Exercise details -> With the line that contains "id w).t = s.t := rfl" as the final line, return every line from the start of the data below exactly.

(Saved entries)
-.-.-

-- ==== Sys2Proof/Laws/State.lean ====
section
/-! SUPPORT. What each named operation leaves as it was: one lemma per field. -/

namespace Sys2Proof.Machine

variable (s : State)

/-! ### setParam writes only `cfg` -/

@[simp] theorem setParam_u (id : Nat) (w : Word) : (setParam s id w).u = s.u := rfl
@[simp] theorem setParam_t (id : Nat) (w : Word) : (setParam s id w).t = s.t := rfl
@[simp] theorem setParam_ring (id : Nat) (w : Word) : (setParam s id w).ring = s.ring := rfl
@[simp] theorem setParam_out (id : Nat) (w : Word) : (setParam s id w).out = s.out := rfl
@[simp] theorem setParam_cmd (id : Nat) (w : Word) : (setParam s id w).cmd = s.cmd := rfl
@[simp] theorem setParam_rights (id : Nat) (w : Word) : (setParam s id w).rights = s.rights := rfl
@[simp] theorem setParam_log (id : Nat) (w : Word) : (setParam s id w).log = s.log := rfl
@[simp] theorem setParam_nv (id : Nat) (w : Word) : (setParam s id w).nv = s.nv := rfl
@[simp] theorem setParam_fac (id : Nat) (w : Word) : (setParam s id w).fac = s.fac := rfl
@[simp] theorem setParam_fd (id : Nat) (w : Word) : (setParam s id w).fd = s.fd := rfl
@[simp] theorem setParam_seam (id : Nat) (w : Word) : (setParam s id w).seam = s.seam := rfl
@[simp] theorem setParam_tally (id : Nat) (w : Word) : (setParam s id w).tally = s.tally := rfl
@[simp] theorem setParam_alarm (id : Nat) (w : Word) : (setParam s id w).alarm = s.alarm := rfl
@[simp] theorem setParam_sched (id : Nat) (w : Word) : (setParam s id w).sched = s.sched := rfl
@[simp] theorem setParam_chain (id : Nat) (w : Word) : (setParam s id w).chain = s.chain := rfl
@[simp] theorem setParam_gmarks (id : Nat) (w : Word) : (setParam s id w).gmarks = s.gmarks := rfl
@[simp] theorem setParam_front (id : Nat) (w : Word) : (setParam s id w).front = s.front := rfl
@[simp] theorem setParam_cell (id : Nat) (w : Word) : (setParam s id w).cell = s.cell := rfl
@[simp] theorem setParam_mox (id : Nat) (w : Word) : (setParam s id w).mox = s.mox := rfl
@[simp] theorem setParam_htr (id : Nat) (w : Word) : (setParam s id w).htr = s.htr := rfl
@[simp] theorem setParam_brg (id : Nat) (w : Word) : (setParam s id w).brg = s.brg := rfl
@[simp] theorem setParam_hk (id : Nat) (w : Word) : (setParam s id w).hk = s.hk := rfl
@[simp] theorem setParam_usets (id : Nat) (w : Word) : (setParam s id w).usets = s.usets := rfl
@[simp] theorem setParam_profiles (id : Nat) (w : Word) : (setParam s id w).profiles = s.profiles := rfl
@[simp] theorem setParam_ty (id : Nat) (w : Word) : (setParam s id w).ty = s.ty := rfl
@[simp] theorem setParam_syncs (id : Nat) (w : Word) : (setParam s id w).syncs = s.syncs := rfl
@[simp] theorem setParam_arms (id : Nat) (w : Word) : (setParam s id w).arms = s.arms := rfl
@[simp] theorem setParam_z (id : Nat) (w : Word) : (setParam s id w).z = s.z := rfl
@[simp] theorem setParam_trip (id : Nat) (w : Word) : (setParam s id w).trip = s.trip := rfl
@[simp] theorem setParam_capt (id : Nat) (w : Word) : (setParam s id w).capt = s.capt := rfl
@[simp] theorem setParam_stream (id : Nat) (w : Word) : (setParam s id w).stream = s.stream := rfl
@[simp] theorem setParam_aout (id : Nat) (w : Word) : (setParam s id w).aout = s.aout := rfl
@[simp] theorem setParam_wave (id : Nat) (w : Word) : (setParam s id w).wave = s.wave := rfl
@[simp] theorem setParam_twin (id : Nat) (w : Word) : (setParam s id w).twin = s.twin := rfl
@[simp] theorem setParam_vigil (id : Nat) (w : Word) : (setParam s id w).vigil = s.vigil := rfl
@[simp] theorem setParam_counted (id : Nat) (w : Word) : (setParam s id w).counted = s.counted := rfl
@[simp] theorem setParam_pending (id : Nat) (w : Word) : (setParam s id w).pending = s.pending := rfl

/-! ### logTag writes only `log` -/

@[simp] theorem logTag_u (tg : BitVec 48 × BitVec 16) (o : BitVec 16) (ev sub : Nat) (old new : Word) : (logTag s tg o ev sub old new).u = s.u := rfl
@[simp] theorem logTag_t (tg : BitVec 48 × BitVec 16) (o : BitVec 16) (ev sub : Nat) (old new : Word) : (logTag s tg o ev sub old new).t = s.t := rfl
@[simp] theorem logTag_ring (tg : BitVec 48 × BitVec 16) (o : BitVec 16) (ev sub : Nat) (old new : Word) : (logTag s tg o ev sub old new).ring = s.ring := rfl
@[simp] theorem logTag_out (tg : BitVec 48 × BitVec 16) (o : BitVec 16) (ev sub : Nat) (old new : Word) : (logTag s tg o ev sub old new).out = s.out := rfl
@[simp] theorem logTag_cmd (tg : BitVec 48 × BitVec 16) (o : BitVec 16) (ev sub : Nat) (old new : Word) : (logTag s tg o ev sub old new).cmd = s.cmd := rfl
@[simp] theorem logTag_rights (tg : BitVec 48 × BitVec 16) (o : BitVec 16) (ev sub : Nat) (old new : Word) : (logTag s tg o ev sub old new).rights = s.rights := rfl
@[simp] theorem logTag_nv (tg : BitVec 48 × BitVec 16) (o : BitVec 16) (ev sub : Nat) (old new : Word) : (logTag s tg o ev sub old new).nv = s.nv := rfl
@[simp] theorem logTag_fac (tg : BitVec 48 × BitVec 16) (o : BitVec 16) (ev sub : Nat) (old new : Word) : (logTag s tg o ev sub old new).fac = s.fac := rfl
@[simp] theorem logTag_cfg (tg : BitVec 48 × BitVec 16) (o : BitVec 16) (ev sub : Nat) (old new : Word) : (logTag s tg o ev sub old new).cfg = s.cfg := rfl
@[simp] theorem logTag_fd (tg : BitVec 48 × BitVec 16) (o : BitVec 16) (ev sub : Nat) (old new : Word) : (logTag s tg o ev sub old new).fd = s.fd := rfl
@[simp] theorem logTag_seam (tg : BitVec 48 × BitVec 16) (o : BitVec 16) (ev sub : Nat) (old new : Word) : (logTag s tg o ev sub old new).seam = s.seam := rfl
@[simp] theorem logTag_tally (tg : BitVec 48 × BitVec 16) (o : BitVec 16) (ev sub : Nat) (old new : Word) : (logTag s tg o ev sub old new).tally = s.tally := rfl
@[simp] theorem logTag_alarm (tg : BitVec 48 × BitVec 16) (o : BitVec 16) (ev sub : Nat) (old new : Word) : (logTag s tg o ev sub old new).alarm = s.alarm := rfl
@[simp] theorem logTag_sched (tg : BitVec 48 × BitVec 16) (o : BitVec 16) (ev sub : Nat) (old new : Word) : (logTag s tg o ev sub old new).sched = s.sched := rfl
@[simp] theorem logTag_chain (tg : BitVec 48 × BitVec 16) (o : BitVec 16) (ev sub : Nat) (old new : Word) : (logTag s tg o ev sub old new).chain = s.chain := rfl
@[simp] theorem logTag_gmarks (tg : BitVec 48 × BitVec 16) (o : BitVec 16) (ev sub : Nat) (old new : Word) : (logTag s tg o ev sub old new).gmarks = s.gmarks := rfl
@[simp] theorem logTag_front (tg : BitVec 48 × BitVec 16) (o : BitVec 16) (ev sub : Nat) (old new : Word) : (logTag s tg o ev sub old new).front = s.front := rfl
@[simp] theorem logTag_cell (tg : BitVec 48 × BitVec 16) (o : BitVec 16) (ev sub : Nat) (old new : Word) : (logTag s tg o ev sub old new).cell = s.cell := rfl
@[simp] theorem logTag_mox (tg : BitVec 48 × BitVec 16) (o : BitVec 16) (ev sub : Nat) (old new : Word) : (logTag s tg o ev sub old new).mox = s.mox := rfl
@[simp] theorem logTag_htr (tg : BitVec 48 × BitVec 16) (o : BitVec 16) (ev sub : Nat) (old new : Word) : (logTag s tg o ev sub old new).htr = s.htr := rfl
@[simp] theorem logTag_brg (tg : BitVec 48 × BitVec 16) (o : BitVec 16) (ev sub : Nat) (old new : Word) : (logTag s tg o ev sub old new).brg = s.brg := rfl
@[simp] theorem logTag_hk (tg : BitVec 48 × BitVec 16) (o : BitVec 16) (ev sub : Nat) (old new : Word) : (logTag s tg o ev sub old new).hk = s.hk := rfl
@[simp] theorem logTag_usets (tg : BitVec 48 × BitVec 16) (o : BitVec 16) (ev sub : Nat) (old new : Word) : (logTag s tg o ev sub old new).usets = s.usets := rfl
@[simp] theorem logTag_profiles (tg : BitVec 48 × BitVec 16) (o : BitVec 16) (ev sub : Nat) (old new : Word) : (logTag s tg o ev sub old new).profiles = s.profiles := rfl
@[simp] theorem logTag_ty (tg : BitVec 48 × BitVec 16) (o : BitVec 16) (ev sub : Nat) (old new : Word) : (logTag s tg o ev sub old new).ty = s.ty := rfl
@[simp] theorem logTag_syncs (tg : BitVec 48 × BitVec 16) (o : BitVec 16) (ev sub : Nat) (old new : Word) : (logTag s tg o ev sub old new).syncs = s.syncs := rfl
@[simp] theorem logTag_arms (tg : BitVec 48 × BitVec 16) (o : BitVec 16) (ev sub : Nat) (old new : Word) : (logTag s tg o ev sub old new).arms = s.arms := rfl
@[simp] theorem logTag_z (tg : BitVec 48 × BitVec 16) (o : BitVec 16) (ev sub : Nat) (old new : Word) : (logTag s tg o ev sub old new).z = s.z := rfl
@[simp] theorem logTag_trip (tg : BitVec 48 × BitVec 16) (o : BitVec 16) (ev sub : Nat) (old new : Word) : (logTag s tg o ev sub old new).trip = s.trip := rfl
@[simp] theorem logTag_capt (tg : BitVec 48 × BitVec 16) (o : BitVec 16) (ev sub : Nat) (old new : Word) : (logTag s tg o ev sub old new).capt = s.capt := rfl
@[simp] theorem logTag_stream (tg : BitVec 48 × BitVec 16) (o : BitVec 16) (ev sub : Nat) (old new : Word) : (logTag s tg o ev sub old new).stream = s.stream := rfl
@[simp] theorem logTag_aout (tg : BitVec 48 × BitVec 16) (o : BitVec 16) (ev sub : Nat) (old new : Word) : (logTag s tg o ev sub old new).aout = s.aout := rfl
@[simp] theorem logTag_wave (tg : BitVec 48 × BitVec 16) (o : BitVec 16) (ev sub : Nat) (old new : Word) : (logTag s tg o ev sub old new).wave = s.wave := rfl
@[simp] theorem logTag_twin (tg : BitVec 48 × BitVec 16) (o : BitVec 16) (ev sub : Nat) (old new : Word) : (logTag s tg o ev sub old new).twin = s.twin := rfl
@[simp] theorem logTag_vigil (tg : BitVec 48 × BitVec 16) (o : BitVec 16) (ev sub : Nat) (old new : Word) : (logTag s tg o ev sub old new).vigil = s.vigil := rfl
@[simp] theorem logTag_counted (tg : BitVec 48 × BitVec 16) (o : BitVec 16) (ev sub : Nat) (old new : Word) : (logTag s tg o ev sub old new).counted = s.counted := rfl
@[simp] theorem logTag_pending (tg : BitVec 48 × BitVec 16) (o : BitVec 16) (ev sub : Nat) (old new : Word) : (logTag s tg o ev sub old new).pending = s.pending := rfl
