theorem zSinceStart_keeps {s : State} {c : Nat} (hk : Keeps Q C U B s) :
    Keeps Q C U B (zSinceStart s c) := by
  unfold zSinceStart
  repeat' first
    | with_reducible assumption
    | with_reducible refine Keeps.ite ?_ (fun _ => ?_)
    | fail_if_no_progress with_reducible refine Keeps.upd ?_ rfl rfl rfl rfl rfl rfl
    | split
    | extract_lets
    | dsimp only

theorem bridgeVoid_keeps {s : State} {b : Nat} (hk : Keeps Q C U B s) :
    Keeps Q C U B (bridgeVoid s b) := by
  unfold bridgeVoid
  repeat' first
    | with_reducible assumption
    | with_reducible apply modChain_keeps
    | fail_if_no_progress with_reducible refine Keeps.upd ?_ rfl rfl rfl rfl rfl rfl
    | intro _ _ _
    | intro _ _
    | extract_lets
    | dsimp +zetaDelta only
    | dsimp only

theorem chanStart_keeps {s : State} {c : Nat} {origin : BitVec 16} (hk : Keeps Q C U B s) :
    Keeps Q C U B (chanStart s c origin) := by
  unfold chanStart
  repeat' first
    | with_reducible assumption
    | with_reducible apply modChain_keeps
    | with_reducible apply chainFresh_keeps
    | with_reducible apply logE_keeps
    | with_reducible apply zSinceStart_keeps
    | with_reducible apply trackersReset_keeps
    | with_reducible apply dcForget_keeps
    | with_reducible apply frontStart_keeps
    | with_reducible apply taskNew_keeps
    | with_reducible apply modBrg_keeps
    | with_reducible apply regWrite_keeps
    | with_reducible apply settleFrom_keeps
    | with_reducible apply bridgeVoid_keeps
    | with_reducible refine Keeps.ite ?_ (fun _ => ?_)
    | fail_if_no_progress with_reducible refine Keeps.upd ?_ rfl rfl rfl rfl rfl rfl
    | intro _ _ _
    | intro _ _
    | split
    | extract_lets
    | dsimp +zetaDelta only
    | dsimp only

theorem frontStop_keeps {s : State} {n : Nat} (hk : Keeps Q C U B s) :
    Keeps Q C U B (frontStop s n) := by
  unfold frontStop
  repeat' first
    | with_reducible assumption
    | with_reducible apply boundEnd_keeps
    | with_reducible apply satEnd_keeps
    | with_reducible apply modChain_keeps
    | with_reducible apply modFront_keeps
    | with_reducible apply regReplace_keeps
    | with_reducible refine Keeps.ite ?_ (fun _ => ?_)
    | fail_if_no_progress with_reducible refine Keeps.upd ?_ rfl rfl rfl rfl rfl rfl
    | intro _ _ _
    | intro _ _
    | split
    | extract_lets
    | dsimp +zetaDelta only
    | dsimp only

theorem bridgeOff_keeps {s : State} {b : Nat} (hk : Keeps Q C U B s) :
    Keeps Q C U B (bridgeOff s b) := by
  unfold bridgeOff
  repeat' first
    | with_reducible assumption
    | with_reducible apply regSet_keeps
    | with_reducible apply logE_keeps
    | with_reducible apply modBrg_keeps
    | with_reducible refine Keeps.ite ?_ (fun _ => ?_)
    | fail_if_no_progress with_reducible refine Keeps.upd ?_ rfl rfl rfl rfl rfl rfl
    | intro _ _ _
    | intro _ _
    | split
    | extract_lets
    | dsimp +zetaDelta only
    | dsimp only

theorem bridgeEnd_keeps {s : State} {b : Nat} {status : Nat} {reason : Nat} (hk : Keeps Q C U B s) :
    Keeps Q C U B (bridgeEnd s b status reason) := by
  unfold bridgeEnd
  repeat' first
    | with_reducible assumption
    | with_reducible apply bridgeOff_keeps
    | with_reducible apply taskEnd_keeps
    | with_reducible refine Keeps.ite ?_ (fun _ => ?_)
    | fail_if_no_progress with_reducible refine Keeps.upd ?_ rfl rfl rfl rfl rfl rfl
    | split
    | extract_lets
    | dsimp only

theorem chanStop_keeps {s : State} {c : Nat} {origin : BitVec 16} (hk : Keeps Q C U B s) :
    Keeps Q C U B (chanStop s c origin) := by
  unfold chanStop
  repeat' first
    | with_reducible assumption
    | with_reducible apply modChain_keeps
    | with_reducible apply logE_keeps
    | with_reducible apply frontStop_keeps
    | with_reducible apply modMox_keeps
    | with_reducible apply modBrg_keeps
    | with_reducible refine Keeps.ite ?_ (fun _ => ?_)
    | fail_if_no_progress with_reducible refine Keeps.upd ?_ rfl rfl rfl rfl rfl rfl
    | intro _ _ _
    | intro _ _
    | split
    | extract_lets
    | dsimp +zetaDelta only
    | dsimp only

theorem snapStart_keeps {s : State} {c : Nat} (hk : Keeps Q C U B s) :
    Keeps Q C U B (snapStart s c) := by
  unfold snapStart
  repeat' first
    | with_reducible assumption
    | with_reducible apply modChain_keeps
    | with_reducible apply chainFresh_keeps
    | with_reducible apply frontStart_keeps
    | fail_if_no_progress with_reducible refine Keeps.upd ?_ rfl rfl rfl rfl rfl rfl
    | intro _ _ _
    | intro _ _
    | extract_lets
    | dsimp +zetaDelta only
    | dsimp only
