-- ==== Sys2Proof/Laws/KeepsParams.lean ====
section
/-! SUPPORT. What the scheduler, parameter writes, time and NV leave alone (Keeps): one lemma per operation. -/

set_option linter.unusedTactic false
set_option linter.unusedVariables false
set_option linter.unreachableTactic false

namespace Sys2Proof.Machine

variable {Q : List Instr} {C : List (Nat × Word) → Prop} {U : UnitSt → Prop} {B : Prop}

theorem periodicCreate_keeps {s : State} (hk : Keeps Q C U B s) :
    Keeps Q C U B (periodicCreate s) := by
  unfold periodicCreate
  repeat' first
    | with_reducible assumption
    | with_reducible apply zEnqueue_keeps
    | with_reducible apply taskNew_keeps
    | with_reducible refine Keeps.ite ?_ (fun _ => ?_)
    | fail_if_no_progress with_reducible refine Keeps.upd ?_ rfl rfl rfl rfl rfl rfl
    | split
    | extract_lets
    | dsimp +zetaDelta only
    | dsimp only

theorem owedCreate_keeps {s : State} (hk : Keeps Q C U B s) :
    Keeps Q C U B (owedCreate s) := by
  unfold owedCreate
  repeat' first
    | with_reducible assumption
    | with_reducible apply periodicCreate_keeps
    | with_reducible apply autoTask_keeps
    | with_reducible refine foldl_keeps ?_ (fun _ _ _ => ?_)
    | with_reducible refine foldl1_keeps ?_ (fun _ _ _ => ?_)
    | with_reducible refine Keeps.ite ?_ (fun _ => ?_)
    | fail_if_no_progress with_reducible refine Keeps.upd ?_ rfl rfl rfl rfl rfl rfl
    | intro _ _ _
    | intro _ _
    | split
    | extract_lets
    | dsimp only

theorem dueAdd_keeps {s : State} {d : DriveDue} (hk : Keeps Q C U B s) :
    Keeps Q C U B (dueAdd s d) := by
  unfold dueAdd
  repeat' first
    | with_reducible assumption
    | fail_if_no_progress with_reducible refine Keeps.upd ?_ rfl rfl rfl rfl rfl rfl
    | extract_lets
    | dsimp only

theorem deferLog_keeps {s : State} {n : Nat} {reason : Nat} {origin : BitVec 16} (hk : Keeps Q C U B s) :
    Keeps Q C U B (deferLog s n reason origin) := by
  unfold deferLog
  repeat' first
    | with_reducible assumption
    | with_reducible apply taskMod_keeps
    | with_reducible apply logE_keeps
    | with_reducible refine Keeps.ite ?_ (fun _ => ?_)
    | fail_if_no_progress with_reducible refine Keeps.upd ?_ rfl rfl rfl rfl rfl rfl
    | intro _ _ _
    | intro _ _
    | split
    | extract_lets
    | dsimp only

theorem refuseLog_keeps {s : State} {n : Nat} {reason : Nat} {origin : BitVec 16} (hk : Keeps Q C U B s) :
    Keeps Q C U B (refuseLog s n reason origin) := by
  unfold refuseLog
  repeat' first
    | with_reducible assumption
    | with_reducible apply logE_keeps
    | fail_if_no_progress with_reducible refine Keeps.upd ?_ rfl rfl rfl rfl rfl rfl
    | split
    | extract_lets
    | dsimp only

theorem nvBegin_keeps {s : State} {t : TaskRec} (hk : Keeps Q C U B s) :
    Keeps Q C U B (nvBegin s t) := by
  unfold nvBegin
  repeat' first
    | with_reducible assumption
    | with_reducible refine Keeps.ite ?_ (fun _ => ?_)
    | fail_if_no_progress with_reducible refine Keeps.upd ?_ rfl rfl rfl rfl rfl rfl
    | intro _ _ _
    | intro _ _
    | split
    | extract_lets
    | dsimp only

theorem nvTear_keeps {s : State} (hC : CfgClosed C) (hk : Keeps Q C U B s) :
    Keeps Q C U B (nvTear s) := by
  unfold nvTear
  repeat' first
    | with_reducible assumption
    | fail_if_no_progress with_reducible refine Keeps.upd ?_ rfl rfl rfl rfl rfl rfl
    | split
    | extract_lets
    | dsimp +zetaDelta only
    | dsimp only

theorem nvDrop_keeps {s : State} {n : Nat} (hC : CfgClosed C) (hk : Keeps Q C U B s) :
    Keeps Q C U B (nvDrop s n) := by
  unfold nvDrop
  repeat' first
    | with_reducible assumption
    | with_reducible apply nvTear_keeps
    | with_reducible refine Keeps.ite ?_ (fun _ => ?_)
    | fail_if_no_progress with_reducible refine Keeps.upd ?_ rfl rfl rfl rfl rfl rfl
    | split
    | extract_lets
    | dsimp only

theorem taskNote_keeps {s : State} {r : Req} {v : Verdict} (hk : Keeps Q C U B s) :
    Keeps Q C U B (taskNote s r v) := by
  unfold taskNote
  repeat' first
    | with_reducible assumption
    | with_reducible apply taskMod_keeps
    | with_reducible refine Keeps.ite ?_ (fun _ => ?_)
    | fail_if_no_progress with_reducible refine Keeps.upd ?_ rfl rfl rfl rfl rfl rfl
    | intro _ _ _
    | intro _ _
    | split
    | extract_lets
    | dsimp only

theorem ownGranted_keeps {s : State} {r : Req} (hk : Keeps Q C U B s) :
    Keeps Q C U B (ownGranted s r) := by
  unfold ownGranted
  repeat' first
    | with_reducible assumption
    | with_reducible apply heatGranted_keeps
    | with_reducible apply bridgeGranted_keeps
    | with_reducible apply bridgeToneNote_keeps
    | with_reducible apply zGranted_keeps
    | with_reducible apply nvBegin_keeps
    | fail_if_no_progress with_reducible refine Keeps.upd ?_ rfl rfl rfl rfl rfl rfl
    | split
    | extract_lets
    | dsimp only

theorem ownDeferred_keeps {s : State} {r : Req} {v : Verdict} (hk : Keeps Q C U B s) :
    Keeps Q C U B (ownDeferred s r v) := by
  unfold ownDeferred
  repeat' first
    | with_reducible assumption
    | with_reducible apply dueAdd_keeps
    | with_reducible apply heatDeferred_keeps
    | with_reducible apply bridgeDeferred_keeps
    | with_reducible apply bridgeToneOver_keeps
    | with_reducible apply zDeferred_keeps
    | fail_if_no_progress with_reducible refine Keeps.upd ?_ rfl rfl rfl rfl rfl rfl
    | split
    | extract_lets
    | dsimp +zetaDelta only
    | dsimp only

theorem ownRefused_keeps {s : State} {r : Req} {v : Verdict} (hk : Keeps Q C U B s) :
    Keeps Q C U B (ownRefused s r v) := by
  unfold ownRefused
  repeat' first
    | with_reducible assumption
    | with_reducible apply heatRefused_keeps
    | with_reducible apply dueAdd_keeps
    | with_reducible apply driveSet_keeps
    | with_reducible apply modBrg_keeps
    | with_reducible apply bridgeEnd_keeps
    | fail_if_no_progress with_reducible refine Keeps.upd ?_ rfl rfl rfl rfl rfl rfl
    | intro _ _ _
    | intro _ _
    | split
    | extract_lets
    | dsimp only

theorem refuseEnd_keeps {s : State} {task : Nat} {reason : Nat} {origin : BitVec 16} {f : State → State} (hk : Keeps Q
    C U B s) (hf : ∀ t : State, Keeps Q C U B t → Keeps Q C U B (f t)) :
    Keeps Q C U B (refuseEnd s task reason origin f) := by
  unfold refuseEnd
  repeat' first
    | with_reducible assumption
    | with_reducible apply hf
    | with_reducible apply refuseLog_keeps
    | with_reducible refine Keeps.ite ?_ (fun _ => ?_)
    | fail_if_no_progress with_reducible refine Keeps.upd ?_ rfl rfl rfl rfl rfl rfl
    | split
    | extract_lets
    | dsimp only

theorem dueOne_keeps {s : State} {d : DriveDue} (hC : CfgClosed C) (hk : Keeps Q C U B s) :
    Keeps Q C U B (dueOne s d) := by
  unfold dueOne
  repeat' first
    | with_reducible assumption
    | with_reducible apply deferLog_keeps
    | with_reducible apply bridgeEnd_keeps
    | with_reducible apply refuseEnd_keeps
    | with_reducible apply bridgeRefused_keeps
    | with_reducible apply taskEndBy_keeps
    | with_reducible apply zRefuse_keeps
    | with_reducible apply nvDrop_keeps
    | with_reducible apply heatFinished_keeps
    | fail_if_no_progress with_reducible refine Keeps.upd ?_ rfl rfl rfl rfl rfl rfl
    | intro _ _ _
    | intro _ _
    | split
    | extract_lets
    | dsimp only

theorem decisionRun_keeps {s : State} (hC : CfgClosed C) (hk : Keeps Q C U B s) :
    Keeps Q C U B (decisionRun s) := by
  unfold decisionRun
  repeat' first
    | with_reducible assumption
    | with_reducible apply dueOne_keeps
    | with_reducible refine foldl_keeps ?_ (fun _ _ _ => ?_)
    | with_reducible refine foldl1_keeps ?_ (fun _ _ _ => ?_)
    | fail_if_no_progress with_reducible refine Keeps.upd ?_ rfl rfl rfl rfl rfl rfl
    | intro _ _ _
    | intro _ _
    | extract_lets
    | dsimp only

-.-.-

Output below ->
-- ==== Sys2Proof/Laws/State.lean ====
section
/-! SUPPORT. What each named operation leaves as it was: one lemma per field. -/

namespace Sys2Proof.Machine

variable (s : State)

/-! ### setParam writes only `cfg` -/

@[simp] theorem setParam_u (id : Nat) (w : Word) : (setParam s id w).u = s.u := rfl
@[simp] theorem setParam_t (id : Nat) (w : Word) : (setParam s id w).t = s.t := rfl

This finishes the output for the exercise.